The Global Times says that lax oversight is once again to blame for the problem. “Most of the time [officialdom] blocks information on pollution, leaving farmers unaware of the contamination of their land,” explains the newspaper, “[and] the lack of supervision… leaves the contaminated rice freely in the market.”

The Ministry for Environmental Protection has responded by pushing provincial governments to crack down on offenders. Plans call for heavy metal pollution to be cut 15% from 2007 levels over the next five years.

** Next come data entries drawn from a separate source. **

-- ==== Sys2Proof/WellFormed.lean ====
section
/-! DEFINITION. Which commands the encoding can express: the counts must fit their fields. -/

namespace Sys2Proof

/-- A fill's FLEN is a 32-bit unsigned word (R60). -/
def Fill.wf : Fill → Bool
  | .allOnes      => true
  | .random       => true
  | .custom chars => decide (chars.length < 2 ^ 32)

/-- LEN is 9 bits wide (R54) and TC is 8 bits wide (R55). Every other field is bounded by its type. -/
def Instr.wf : Instr → Bool
  | .nop => true
  | .addt => true
  | .adde => true
  | .and => true
  | .xor => true
  | .lda chars => decide (chars.length < 512)
  | .ldb chars => decide (chars.length < 512)
  | .lcfg _ _ taps fill => decide (taps.length < 256) && fill.wf
  | .step _ => true
  | .run _ _ => true

end Sys2Proof
end

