-- ==== Sys2Proof/Machine/Core.lean ====
section
/-! DEFINITION. The machine as the host's interface reads it. -/

def Sys2Proof.core : Host.Core :=
  { State := Sys2Proof.Machine.State, Fault := Sys2Proof.Machine.Fault, Refusal := Sys2Proof.Machine.Refusal,
    step := Sys2Proof.Machine.step, reset := Sys2Proof.Machine.State.reset }
end

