-- ==== Sys2Proof/Tests/Slice0.lean ====
section
/-! SUPPORT. The smoke tests of WellFormed, decoding by words written out from the encodings of 30_encoding.md, one-step
tests whose results are the spec's own vectors (95_test_vectors.md) or worked examples, and, for every statement with
hypotheses, a witness that meets them. -/

namespace Sys2Proof.Tests

open Sys2Proof Sys2Proof.Machine

/-! ### WellFormed refuses what the encoding cannot express (R54, R55, R60) -/

theorem test_wf_lda_511 : (Instr.lda (List.replicate 511 0x30#32)).wf = true := by
  rw [Instr.wf, List.length_replicate]; rfl
theorem test_wf_refuses_lda_512 : (Instr.lda (List.replicate 512 0x30#32)).wf = false := by
  rw [Instr.wf, List.length_replicate]; rfl
theorem test_wf_refuses_ldb_512 : (Instr.ldb (List.replicate 512 0x30#32)).wf = false := by
  rw [Instr.wf, List.length_replicate]; rfl
theorem test_wf_lcfg_255_taps : (Instr.lcfg 15 511 (List.replicate 255 1#32) .random).wf = true := by
  rw [Instr.wf, List.length_replicate]; rfl
theorem test_wf_refuses_lcfg_256_taps : (Instr.lcfg 0 8 (List.replicate 256 1#32) .allOnes).wf = false := by
  rw [Instr.wf, List.length_replicate]; rfl
theorem test_wf_refuses_long_fill (cs : List Word) (h : cs.length = 2 ^ 32) :
    (Instr.lcfg 0 8 [1#32] (.custom cs)).wf = false := by
  rw [Instr.wf, Fill.wf, h]; rfl
/-- There are fills that long. -/
theorem test_long_fill_exists : ∃ cs : List Word, cs.length = 2 ^ 32 := ⟨List.replicate (2 ^ 32) 0#32, List.length_replicate⟩

/-! ### Decoding: the words of R53 to R57, bit by bit (opcode, then the format's fields) -/

/-- The pattern `00000000 000000000000000000000000`. -/
theorem test_decode_nop : decode ⟨0b00000000000000000000000000000000#32, []⟩ = .ok .nop := by decide
theorem test_decode_addt : decode ⟨0b00000001000000000000000000000000#32, []⟩ = .ok .addt := by decide
theorem test_decode_adde : decode ⟨0b00000010000000000000000000000000#32, []⟩ = .ok .adde := by decide
theorem test_decode_and : decode ⟨0b00000011000000000000000000000000#32, []⟩ = .ok .and := by decide
theorem test_decode_xor : decode ⟨0b00000100000000000000000000000000#32, []⟩ = .ok .xor := by decide
/-- LEN = 000000010. -/
theorem test_decode_lda :
    decode ⟨0b00010000000000000000000000000010#32, [0x30#32, 0x78#32]⟩ = .ok (.lda [0x30#32, 0x78#32]) := by decide
theorem test_decode_ldb :
    decode ⟨0b00010001000000000000000000000001#32, [0x31#32]⟩ = .ok (.ldb [0x31#32]) := by decide
/-- U = 1110, FPOL = 01, TC = 00000001, NS = 100000001. -/
theorem test_decode_lcfg_random :
    decode ⟨0b00100000111001000000010100000001#32, [0xFFFFFFFF#32]⟩ = .ok (.lcfg 14 257 [0xFFFFFFFF#32] .random) := by
  decide
/-- U = 0001, FPOL = 10, TC = 00000000, NS = 000000011; FLEN = 1. -/
theorem test_decode_lcfg_custom :
    decode ⟨0b00100000000110000000000000000011#32, [1#32, 0x31#32]⟩ = .ok (.lcfg 1 3 [] (.custom [0x31#32])) := by
  decide
/-- U = 1010. -/
theorem test_decode_step : decode ⟨0b00100001101000000000000000000000#32, []⟩ = .ok (.step 10) := by decide
/-- U = 1111, BE = 1. -/
theorem test_decode_run_budget :
    decode ⟨0b00100010111100000000000000000001#32, [0xFFFFFFFF#32]⟩ = .ok (.run 15 (some 0xFFFFFFFF#32)) := by decide
theorem test_decode_run : decode ⟨0b00100010001100000000000000000000#32, []⟩ = .ok (.run 3 none) := by decide

/-! Illegal packets: vectors V-E7 to V-E10, V-E22, V-E23, V-E30 to V-E32, and a byte stream that is no packet. -/

theorem test_decode_VE7 : decode ⟨0x10000003#32, [0x30#32, 0x31#32]⟩ = .error .payloadLength := by decide
theorem test_decode_VE8 : decode ⟨0x05000000#32, []⟩ = .error .undefinedOpcode := by decide
theorem test_decode_VE9 : decode ⟨0x01000001#32, []⟩ = .error .mustBeZero := by decide
theorem test_decode_VE10 : decode ⟨0x00000000#32, [0#32]⟩ = .error .payloadLength := by decide
theorem test_decode_VE22 : decode ⟨0x200C0804#32, [4#32, 3#32]⟩ = .error .reservedFill := by decide
theorem test_decode_VE23 : decode ⟨0x20000A04#32, [4#32, 3#32]⟩ = .error .mustBeZero := by decide
theorem test_decode_VE30 : decode ⟨0x22000001#32, []⟩ = .error .payloadLength := by decide
theorem test_decode_VE31 : decode ⟨0x22000000#32, [5#32]⟩ = .error .payloadLength := by decide
theorem test_decode_VE32 : decode ⟨0x21000001#32, []⟩ = .error .mustBeZero := by decide
/-- FLEN of 2 with one character (R61). -/
theorem test_decode_short_fill : decode ⟨0x20080404#32, [4#32, 2#32, 0x31#32]⟩ = .error .payloadLength := by decide
theorem test_decode_half_word : decodeBytes [0#8, 0#8] = .error .byteCount := by decide
/-- R42: `STEP 0`, least-significant byte first. -/
theorem test_decode_bytes : decodeBytes [0x00#8, 0x00#8, 0x00#8, 0x21#8] = .ok (.step 0) := by decide
/-- R63: no header selects two rows: the rows differ in the opcode, which every mask covers. -/
theorem test_rows_disjoint :
    opcodeMap.Pairwise (fun r r' => r.matchH &&& 0xFF000000#32 ≠ r'.matchH &&& 0xFF000000#32) ∧
      ∀ r ∈ opcodeMap, r.maskH &&& 0xFF000000#32 = 0xFF000000#32 := by decide

/-! ### Small states -/

/-- The state after a command; the old one if it has no next state. -/
def after (i : Instr) (s : State) : State :=
  match exec i s with
  | .next t => t
  | _ => s

/-- A string of digits as characters. -/
def word8 (v : Nat) : BitString := BitString.ofNat 8 v

/-- A and B holding two 8-bit values, ERR holding an old code. -/
def both (x y : Nat) : State := { State.reset.withOperands (word8 x) (word8 y) with err := 7#8 }

/-- `LCFG 0, 4, [4, 3], ALLONES` as an instance (P3): TAPS = cells 2 and 3. -/
def fresh4 : Lfsr := Lfsr.fresh 4 [2, 3] [true, true, true, true]

/-- The reset state with the given instances. -/
def withLfsrs (ls : List Lfsr) : State := { State.reset with lfsrs := ls }

/-- Instance 0 of a state; the reset instance if there is none. -/
def lfsr0 (s : State) : Lfsr := s.lfsrs.headD Lfsr.reset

Government leaders are increasingly concerned about the potential for a public backlash – especially as food prices continue to rise and the winter wheat crop is threatened by drought. “More than 30 major heavy-metal poisoning incidents have occurred since 2009,” Zhou Shengxian, minister for environmental protection, told local media, “posing a grave threat to public health, especially to children.”

Dramatic food-related scandals only add to public fears. This week, for example, 136 kindergarten students were hospitalised with nitrite poisoning in Xi’an. The toddlers fell ill after eating a noodle lunch at the school canteen. Nitrite looks and tastes like salt, but will cause severe headaches and vomiting. Shanghai Daily says police are investigating local salt sellers in the city to find the source of the poison.